Step 1: Reading the Data from .csv file.
Step 2: Divide the dataset into two parts as training dataset and testing dataset.
Step 3: Create a corpus for training dataset and testing dataset.
Step 4: Performing the Data processing transformation on the training dataset and testing datasets.
1. Transform characters to lower case.
2. Converting to Plain Text Document.
3. Remove punctuation marks.
4. Remove digits from the documents.
5. Remove from the documents words which we find redundant for text mining (e.g.
Pronouns, conjunctions). We set this words as stopwords(“English”) which is a built-in list for English language.
6. Remove extra whitespaces from the documents.
Step 5: Now create the “Term document matrix”. It describes the frequency of each term in each document in the corpus and perform the transposition of it.

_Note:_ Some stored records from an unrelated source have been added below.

/-! ### Readiness (13 R313) -/

/-- What a sleeping lane waits for has come; a wait that another event ends is never over by itself, and one for another lane is over as
that lane's is. -/
def State.waitEnds (s : State) (k l : Nat) (w : Wait) : Bool :=
  let a := s.agent k
  let c := coreOf k
  match w with
  | .flags m => !a.raised m
  | .result u => !a.flights.any fun f => f.uid == u
  | .held | .cache _ _ | .phase _ _ | .wwait | .qlock | .ended | .mate _ => false
  | .woken | .granted | .room | .tile _ | .range _ _ => true
  | .pair => s.pairMark k != (s.lane k l).seen
  | .missFull => decide ((s.core c).misses.length < 64)
  | .copyFull => decide ((s.core c).copies.length < copyPlaces)
  | .entry n named => s.fileAllows c (s.partOf k) n || !(s.candidates k named false).isEmpty
  | .release tile n =>
    let y := s.party a.party
    if tile then (Sparse.find? y.tiles n).isNone else (Sparse.find? y.slots n).isNone
  | .version pa j => s.versionOpen pa k j
  | .slice pa lock => if lock then s.lockRoom pa else s.armRoom (sliceOf pa)
  | .table =>
    let d := campOf c
    decide ((s.camp d).tabled < tableSize) && !s.placeAhead d (s.lane k l).since
  | .miss _ => !(s.core c).misses.any fun e => e.waiters.any fun x => x.1 == k && x.2.getLsbD l
  | .flash line => s.landedFlash.contains line
  | .counter cls => decide (a.counter cls < counterLimit)
  | .flagFull f => a.flag f != 63
  | .cwait cls n => decide (a.counter cls ≤ n)
  | .barrier b ph =>
    let x := s.barrier a.party b
    x.memb == 0 || x.passed ph || x.past ph == 32768
  | .stream q =>
    let x := s.core c
    if isProducer k then decide ((x.queue q).entries.length < queueDepth)
    else x.queuesClosed || !(x.queue q).entries.isEmpty || x.producer != some a.party
  | .decision =>
    let y := s.party a.party
    if isLead k then decide (y.dq.entries.length < decisionDepth)
    else decide (a.dqPos < y.dq.base + y.dq.entries.length) || !s.leadLives a.party
  | .exit => a.ops.isEmpty && a.faults.isEmpty && a.flags.all (· == 0)
  | .tlbi n => !s.tlbis.any fun t => t.id == n
  | .vreg r => (Sparse.find? a.spilled r).isNone && !a.owes r
  | .durable n upto => match s.logs[n]? with
    | some g => g.err || decide (upto ≤ g.dslot)
    | none => true
  | .camp u =>
    !((s.camp (campOf c)).ops.any fun o => o.uid == u) && !((s.core c).appends.any fun e => e.uid == u) &&
      !(s.parked.any fun p => p.uid == u)
  | .remote u => !s.remotes.any fun r => r.uid == u && r.answer.isNone

/-- A lane's wait is over; that of a lane which sleeps with another is once the other wakes, or has left the instruction. -/
def State.waitOver (s : State) (k l : Nat) (w : Wait) : Bool :=
  match w with
  | .mate j =>
    let x := s.lane k j
    x.exited || x.pc != (s.lane k l).pc || x.mode != (s.lane k l).mode || match x.wait with
      | none => true
      | some v => s.waitEnds k j v
  | w => s.waitEnds k l w

/-- The lane that a replay's stop record names has reached its count (16 R362). -/
def State.atStop (s : State) (k l : Nat) : Bool :=
  match (s.partyOf k).role, s.detOf k with
  | .replay, some (_, d) => (s.part (s.partOf k)).dreq.getLsbD 61 && d.replay == some (logRope s k, l, (s.lane k l).rwc)
  | _, _ => false

/-- A lane may issue: it has not exited, is not halted and is not asleep; the lane that stops a replay issues no more, and one
that has reached an engine's completion in a replay waits for it (16 R362). -/
def State.laneReady (s : State) (k l : Nat) : Bool :=
  let x := s.lane k l
  !x.exited && !x.halted && !(s.partyOf k).halted && !s.atStop k l && !s.awaitsCompletion k l && match x.wait with
    | none => true
    | some w => s.waitOver k l w

/-- The wait is a long-latency dependence at once; the others are one after 64 cycles (13 R312). -/
def Wait.longAtOnce : Wait → Bool
  | .flags _ | .result _ | .flagFull _ | .exit | .held | .camp _ | .version _ _ | .release _ _ => false
  | _ => true

/-- An engine operation of an agent waits for a place in a full miss table, which its rope takes for a long-latency dependence (02 R36
rule 2). -/
def State.engineWaits (s : State) (k : Nat) : Bool :=
  let c := coreOf k
  let x := s.core c
  (s.agent k).stuck.any fun u => (s.agent k).ops.any (fun o => o.uid == u && !o.done) &&
    if x.copies.any fun e => e.uid == u then decide (64 ≤ x.misses.length) else decide (256 ≤ (s.die (dieOf c)).engMisses.length)

/-- A lane waits on a long-latency dependence. -/
def State.waitsLong (s : State) (k l : Nat) : Bool :=
  let x := s.lane k l
  !x.exited && match x.wait with
    | none => false
    | some w => !s.waitOver k l w &&
      (w.longAtOnce || s.engineWaits k || decide (64 < (s.clock (coreOf k) - x.since).toNat))

/-! ### Issue groups (13 R313) -/

/-- Two lanes issue together: equal pc, mode and clause state. -/
def Lane.sameGroup (x y : Lane) : Bool := x.pc == y.pc && x.mode == y.mode && x.clause == y.clause

/-- Lanes parted into groups. -/
def partLanes (same : Nat → Nat → Bool) : Nat → List Nat → List (List Nat)
  | 0, _ => []
  | _, [] => []
  | n + 1, l :: ls => (l :: ls.filter (same l)) :: partLanes same n (ls.filter fun j => !same l j)

/-- The order of groups: by pc, then mode, then lowest lane. -/
def groupBefore (x y : Lane) (i j : Nat) : Bool :=
  if x.pc != y.pc then decide (x.pc < y.pc) else if x.mode != y.mode then decide (x.mode.code < y.mode.code) else decide (i < j)

/-- Put a group in its place. -/
def State.insertGroup (s : State) (k : Nat) (g : List Nat) : List (List Nat) → List (List Nat)
  | [] => [g]
  | h :: t =>
    if groupBefore (s.lane k (g.headD 0)) (s.lane k (h.headD 0)) (g.headD 0) (h.headD 0) then g :: h :: t
    else h :: s.insertGroup k g t

/-- The base word at which a group stands, where it can be fetched. -/
def State.peek (s : State) (k : Nat) (g : List Nat) : Option (BitVec 64) :=
  let x := s.lane k (g.headD 0)
  match fetch k x.mode x.pc 8 s with
  | .ok (bs, _) => some (wordsOf bs).base
  | .error _ => none

/-- Unit classes (13 R314). -/
inductive UnitClass where
  | alu | sfu | xl | mem | sync | eng | long | sys
  deriving DecidableEq, Repr

/-- DK of a base word. -/
def dkOf (w : BitVec 64) : Bool := (Base.unpack .w64 w 0 0).dk == .scl

/-- A cross-lane instruction (07 R153). -/
def crossLane (w : BitVec 64) : Bool :=
  let n := (opcOf w).toNat
  (decide (0x90 ≤ n) && decide (n ≤ 0x95)) || n == 0x97 || n == 0x99 || ((n == 0x3B || n == 0x58) && dkOf w)

/-- Unit class of an instruction. -/
def unitClass (w : BitVec 64) : UnitClass :=
  let n := (opcOf w).toNat
  if crossLane w then .xl
  else if 0x5B ≤ n ∧ n ≤ 0x63 then .sfu
  else if memClass (opcOf w) then .mem
  else if 0xC4 ≤ n ∧ n ≤ 0xCE then .sync
  else if (0xD0 ≤ n ∧ n ≤ 0xEF) ∨ n = 0xFA then .eng
  else if 0xF0 ≤ n ∧ n ≤ 0xF3 then .long
  else if (0xF4 ≤ n ∧ n ≤ 0xF9) ∨ n = 0xFB then .sys
  else .alu

/-- Lanes, from an agent's, that hold a cross-lane group back: those of the group that are not in it, and those of its mode that stand
lower and are awake to WWAIT (07 R153). -/
def State.holders (s : State) (k : Nat) (g : List Nat) : List Nat :=
  let x := s.lane k (g.headD 0)
  (s.agent k).live.filter fun l =>
    let y := s.lane k l
    (y.sameGroup x && !g.contains l) || (y.mode == x.mode && decide (y.pc < x.pc) && y.wait != some .wwait)

/-- QNT, which obeys 07 R153 within each group of 8 lanes (07 R175). -/
def isQnt (w : BitVec 64) : Bool := opcOf w == 0x83

/-- The lanes of a group that may execute a word together: all or none of a bound rope (09 R216) and of a cross-lane group, and of a QNT all
or none of each 8. -/
def State.together (s : State) (k : Nat) (w : BitVec 64) (g : List Nat) : List Nat :=
  if (s.agent k).bound.isSome && g.length != (s.agent k).live.length then []
  else if crossLane w then (if (s.holders k g).isEmpty then g else [])
  else if isQnt w then g.filter fun l => !(s.holders k g).any fun j => j / 8 == l / 8
  else g

/-- A group of lanes as the issue in hand. -/
def State.withIssue (s : State) (k : Nat) (g : List Nat) (n : Nat) (w : BitVec 64) : State :=
  { s with issue := ⟨k, maskOf g, (s.lane k (g.headD 0)).pc, n, w⟩ }

/-- The counter of an instruction that an engine performs (03 R62). -/
def countedClass : Instr → Option EngClass
  | .cpy _ => some .cpy
  | .gth _ | .sct _ => some .gth
  | .mma _ | .attn _ | .attnf _ | .old _ | .acrd _ | .acwr _ => some .mat
  | .coll _ | .rblkSeq _ | .rblkGet _ | .rblkPut _ => some .col
  | .apnd _ => some .apn
  | .stf _ | .red _ => some .far
  | _ => none

/-- The unit of an instruction does not accept it yet (13 R313): its counter is full, or a copy or an MMA finds no place. -/
def State.refusedBy (s : State) (k l : Nat) (i : Instr) : Option Wait :=
  match countedClass i with
  | none => none
  | some cls =>
    let d := campOf (coreOf k)
    let x := s.lane k l
    let t := if x.wait == some .table then x.since else s.clock (coreOf k)
    if counterLimit ≤ (s.agent k).counter cls then some (.counter cls)
    else match i with
      | .cpy _ => if copyPlaces ≤ (s.core (coreOf k)).copies.length then some .copyFull else none
      | .mma _ => if tableSize ≤ (s.camp d).tabled || s.placeAhead d t then some .table else none
      | _ => none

Step 6: Train Naïve Bayes model using transposed “Term document matrix” data and
Target class vector.
Step 7: Apply the prediction on generated model for testing dataset.
Implementation in R:
# LOAD DATA FROM CSV
Sample_data <- read.csv("Path of .csv file");
# CREATE DATA FRAME OF 750 TRAINING JOURNALS ARTICLES AND 250
# TEST ARTICLES INCLUDING 'Abstract'(Column 1) AND 'Journal_group' (Column 2)
traindata <- as.data.frame(Sample_data[1:750,c(1,2)]);
testdata <- as.data.frame(Sample_data[751:1000,c(1,2)]);
# SEPARATE TEXT VECTOR TO CREATE Source(),
# Corpus() CONSTRUCTOR FOR DOCUMENT TERM
# MATRIX TAKES Source()
trainvector <- as.vector(traindata$Abstract);
testvector <- as.vector(testdata$Abstract);
# CREATE SOURCE FOR VECTORS
trainsource <- VectorSource(trainvector);
testsource <- VectorSource(testvector);
# CREATE CORPUS FOR DATA
traincorpus <- Corpus(trainsource);
testcorpus <- Corpus(testsource);
# PERFORMING THE VARIOUS TRANSFORMATION on "traincorpus" and "testcorpus" DATASETS #SUCH AS TRIM WHITESPACE, REMOVE PUNCTUATION, REMOVE STOPWORDS.

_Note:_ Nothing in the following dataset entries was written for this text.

/-- SEQ is no less than the minimum that a key list states for the record's TYPE (17 R379). -/
def ConfigRecord.recent (r k : ConfigRecord) : Bool := decide (Config.keyMinimum k.body r.type ≤ r.seq)

end Sys2Proof

namespace Sys2Proof.Machine

/-- The record with the highest SEQ; of equal ones, the first. -/
def highest (rs : List ConfigRecord) : Option ConfigRecord :=
  rs.foldl (fun b r => match b with
    | some x => if x.seq < r.seq then some r else some x
    | none => some r) none

/-- The key list in force (17 R379): the record of TYPE 5 with the highest SEQ, signed by the root key and not below its own minimum. -/
def keyList (rs : List ConfigRecord) : Option ConfigRecord :=
  highest (rs.filter fun r => r.type == 5 && r.signedBy Config.rootKey && r.recent r)

/-- A record is accepted (17 R379): signed by the root key where it is a key list, else by the key of its index in the key list in force,
and not below the minimum that this list states. -/
def acceptRecord (keys : Option ConfigRecord) (r : ConfigRecord) : Bool :=
  keys.any fun k => r.recent k &&
    if r.type == 5 then r.signedBy Config.rootKey else (Config.listedKey k.body r.key).any r.signedBy

/-- The records that take effect, in the order of their TYPE, and how many are rejected. A record of a TYPE that R378 does not list is
checked as any other and has no effect. -/
def chooseRecords (rs : List ConfigRecord) : List ConfigRecord × Nat :=
  let good := rs.filter (acceptRecord (keyList rs))
  ([5, 1, 2, 3, 4].filterMap fun t => highest (good.filter fun r => r.type == t), rs.length - good.length)

/-- A record takes effect (17 R378): TYPE 1 gives the chip number, TYPE 3 writes registers. The bodies of TYPE 2 and TYPE 4 have no stated
layout and set no register of the spec; they are in force as `applied` holds them (assumption log 21). -/
def applyRecord (r : ConfigRecord) : M Unit := do
  modify fun s =>
    let x := s.platform
    let s : State := { s with platform := { x with
      applied := Sparse.put x.applied r.type r, measured := x.measured ++ [sm3 r.signedBytes] } }
    if r.type == 1 then { s with chip := Config.recordChip r.body % 1024 } else s
  if r.type == 3 then forEach (Config.recordWrites r.body) writeDefault

/-- The certificate of the public identity key, which the configuration region holds from manufacture on (17 R380); nothing writes it
(assumption log 21). -/
def identityCertificate : List Byte := Config.certificate Config.identityKey

/-- Records placed in the configuration region, as far as its 1 GiB goes (17 R377). -/
def Region.place (g : Region) (records : List ConfigRecord) : Region :=
  let size := fun (rs : List ConfigRecord) => (rs.map fun r => r.bytes.length).sum
  { g with records := records.foldl (fun rs r => if size rs + r.bytes.length ≤ 2 ^ 30 then rs ++ [r] else rs) g.records }

/-- BOOT (17 R377 to R380): once after reset, over the records of the region. A firmware image whose check fails leaves the module cairn
with FAIL set, and nothing after it is loaded: no record is applied (assumption log 21). -/
def execBoot (records : List ConfigRecord) (s : State) : Host.Outcome State Fault Refusal :=
  if s.platform.booted then .next s
  else
    let g := s.platform.region.place records
    let s : State := { s with platform := { s.platform with booted := true, region := g } }
    let x := s.platform
    match (List.range Config.firmwareDigests.length).find? Config.imageRefused with
    | some i => .next { s with platform := { x with
        cairns := Sparse.put x.cairns 0 ⟨false, some (Config.imageError i)⟩, measured := Config.firmwareDigests.take i } }
    | none =>
      let (rs, bad) := chooseRecords g.records
      runService (forEach rs applyRecord)
        { s with platform := { x with rejected := x.rejected + bad, measured := Config.firmwareDigests } }

/-! ### The cairn list (17 R373 to R376) -/

/-- CAIRN_READY (17 R375): READY or FAIL is set once. -/
def execCairnReady (cairn : Nat) (fail : Option DWord) (s : State) : Host.Outcome State Fault Refusal :=
  let x := s.platform
  let c := Sparse.getD x.cairns cairn ⟨false, none⟩
  if cairnCount ≤ cairn || c.ready || c.fail.isSome then .next s
  else
    let s : State := { s with platform := { x with
      cairns := Sparse.put x.cairns cairn ⟨fail.isNone, fail⟩
      storageSeq := if cairn == 12 && fail.isNone then Config.requestSequence 5 else x.storageSeq
      securitySeq := if cairn == 29 && fail.isNone then Config.requestSequence 7 else x.securitySeq } }
    if (cairn == 1 || cairn == 2) && fail.isNone then .next (s.setDie (cairn - 1) { s.die (cairn - 1) with ready := true }) else .next s

/-! ### The security block (17 R381) -/

/-- Result and status of a request: its bytes, then a status word. -/
def answerRequest (v : Via) (va : DWord) (n : Nat) (act : M (List Byte)) : M Unit := do
  let r ← attempt (do
    let bs ← act
    viaWrite v va bs)
  viaWrite v (va + BitVec.ofNat 64 n) (leBytes 4 (match r with | .ok _ => 0 | .error _ => 1))

/-- A field of a request. -/
def requestField (req : List Byte) (i : Nat) : DWord := BitVec.ofNat 64 (recField req i 8)

/-- OP of a request that asks for a report. -/
def opAttest : Nat := 2

/-- The security block serves a request of its sequence by its number, where it is the next one and a test of its OP picks it (17 R381). -/
def serveSecurity (part request : Nat) (pick : Nat → Bool) (act : List Byte → M Unit) : M Unit := do
  let s ← get
  if !s.cairnReady 29 || request != s.platform.securityDone then pure ()
  else
    match ← nextRequest part s.platform.securitySeq request with
    | none => pure ()
    | some req =>
      if pick (recField req 0 4) then do
        let _ ← attempt (act req)
        modify fun s => { s with platform := { s.platform with securityDone := s.platform.securityDone + 1 } }

/-- SECURITY_DIGEST (17 R381): the digest of the source bytes; a request with an OP of neither kind ends with status 1 (assumption
log 99). -/
def execSecurityDigest (part request : Nat) (s : State) : Host.Outcome State Fault Refusal :=
  let v := s.serviceVia part
  runService (serveSecurity part request (· != opAttest) fun req =>
    answerRequest v (requestField req 24) 32 do
      require (recField req 0 4 == 1) .illegalOperand 0
      let bs ← viaRead v (requestField req 8) (recField req 16 8) .load
      pure (sm3 bs)) s

/-- What a report says before its signature: the nonce, the digests and the chip number. -/
def reportBody (s : State) (nonce : List Byte) : List Byte := nonce ++ s.platform.measured.flatten ++ leBytes 4 s.chip

/-- SECURITY_ATTEST (17 R381). -/
def execSecurityAttest (part request : Nat) (s : State) : Host.Outcome State Fault Refusal :=
  runService (serveSecurity part request (· == opAttest) fun req =>
    let body := reportBody s ((req.drop 32).take 32)
    let report := body ++ (List.range 64).map (Config.sm2Sign body)
    answerRequest (s.serviceVia part) (requestField req 24) report.length (pure report)) s

/-! ### Throttling and heat (17 R383, R384) -/

/-- THROTTLE_DOWN (17 R383). -/
def execThrottleDown (die : Nat) (s : State) : Host.Outcome State Fault Refusal :=
  let d := s.die die
  if d.step < 4 then .next (s.setDie die { d with step := d.step + 1 }) else .next s

/-- THROTTLE_UP (17 R383). -/
def execThrottleUp (die : Nat) (s : State) : Host.Outcome State Fault Refusal :=
  let d := s.die die
  .next (s.setDie die { d with step := d.step - 1 })

/-- THERMAL_HALT (17 R384): every lane halts at system level, those placed later too, and flash programming stops. -/
def execThermalHalt (s : State) : Host.Outcome State Fault Refusal :=
  .next (({ s with platform := { s.platform with programStopped := true } } : State).heatHalts (s.agents.map (·.1)))

/-! ### Soft errors, CPU stores, background requantisation -/

/-- One bit of a word turned over. -/
def flipBit (w : Word) (bit : Nat) : Word := w ^^^ ((1 : Word) <<< (bit % 32))

/-- SOFT_ERROR (02 R21, R22): ECC corrects it unseen, or a sector, a flash line or a register keeps it. -/
def execSoftError (target : SoftTarget) (s : State) : Host.Outcome State Fault Refusal :=
  match target with
  | .corrected => .next s
  | .sector pa =>
    if (tierOf pa).any (· < 2) && !s.badSectors.contains (pa / 32) then .next { s with badSectors := s.badSectors ++ [pa / 32] }
    else .next s
  | .flashLine pa =>
    if tierOf pa == some 2 && !s.badFlash.contains (pa / 128) then .next { s with badFlash := s.badFlash ++ [pa / 128] } else .next s
  | .vreg k l reg bit =>
    let a := s.agent k
    .next (s.setAgent k { a with vregs := Sparse.adjust a.vregs (32 * reg + l) fun w => flipBit w bit })
  | .sreg k reg bit =>
    let a := s.agent k
    .next (s.setAgent k (a.setS reg (flipBit (a.sreg reg) bit)))
  | .pred k l p => .next (s.mapLane k l fun x => x.setPred p (!x.pred p))

/-- The name of the storage processor among the writers of a version word; it never stands in their order of arrival. -/
def storageWriter : Nat := 2 ^ 30

/-- The writer steps of a tile (03 R69), in one action: while the version word is odd, or writers that came before wait for it, the storage
processor has not yet come to it. A fault of the data leaves the word even. -/
def requantise (v : Via) (t : DWord) (enc : Word) (data : List Byte) : M Unit := do
  checkAlign t 64
  let ph ← v.translate t .atomic
  let ver ← viaRead v t 8 .atomic
  let s ← get
  if !s.versionOpen ph.pa storageWriter 0 then pure ()
  else do
    let _ ← attempt (do
      viaWrite v (t + 8) (bytesOf 4 (enc.setWidth 64))
      viaWrite v (t + 64) data)
    viaWrite v t (bytesOf 8 (dwordOf ver + 2))

/-- BACKGROUND_REQUANTISATION (03 R71). -/
def execBackgroundRequantisation (part : Nat) (tile : DWord) (enc : Word) (data : List Byte) (s : State) : Host.Outcome State Fault Refusal :=
  runService (requantise (s.serviceVia part) tile enc data) s

end Sys2Proof.Machine
end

traincorpus <- tm_map(traincorpus,stripWhitespace);
traincorpus <- tm_map(traincorpus,tolower);
traincorpus <- tm_map(traincorpus, removeWords,stopwords("english"));
traincorpus <- tm_map(traincorpus, PlainTextDocument);
testcorpus <- tm_map(testcorpus,stripWhitespace);
testcorpus <- tm_map(testcorpus,tolower);
testcorpus <- tm_map(testcorpus, removeWords,stopwords("english"));
testcorpus <- tm_map(testcorpus, PlainTextDocument);
# CREATE TERM DOCUMENT MATRIX
trainmatrix <- t(TermDocumentMatrix(traincorpus));
testmatrix <- t(TermDocumentMatrix(testcorpus));
# TRAIN NAIVE BAYES MODEL USING trainmatrix DATA AND traindate$Journal_group CLASS VECTOR
model <- naiveBayes(as.matrix(trainmatrix),as.factor(traindata$Journal_group));
results <- predict(model,as.matrix(testmatrix));
Advantages of Naïve Bayes Classifier:
• Naive Bayes is that it only needs a small amount of training data to estimate the parameters necessary for classification.
• Fast to train (single scan). Fast to classify.
• Not sensitive to irrelevant features
• Handles real and discrete data
• Handles streaming data well.
Disadvantage of Naïve Bayes Classifier:
• Assumes independence of features.
Application of Text Classification:
• Sort journals and abstracts by subject groups (e.g., MEDLINE, etc.).
• Spam filtering, a process which tries to discriminate E-mail spam messages from authentic emails.
• Language identification, automatically determining the linguistic of a text.
• Sentiment analysis, determining the attitude of a speaker or a writer with respect to some topic or the overall contextual polarity of a document.
• Article triage, selecting articles that are relevant for manual literature curation.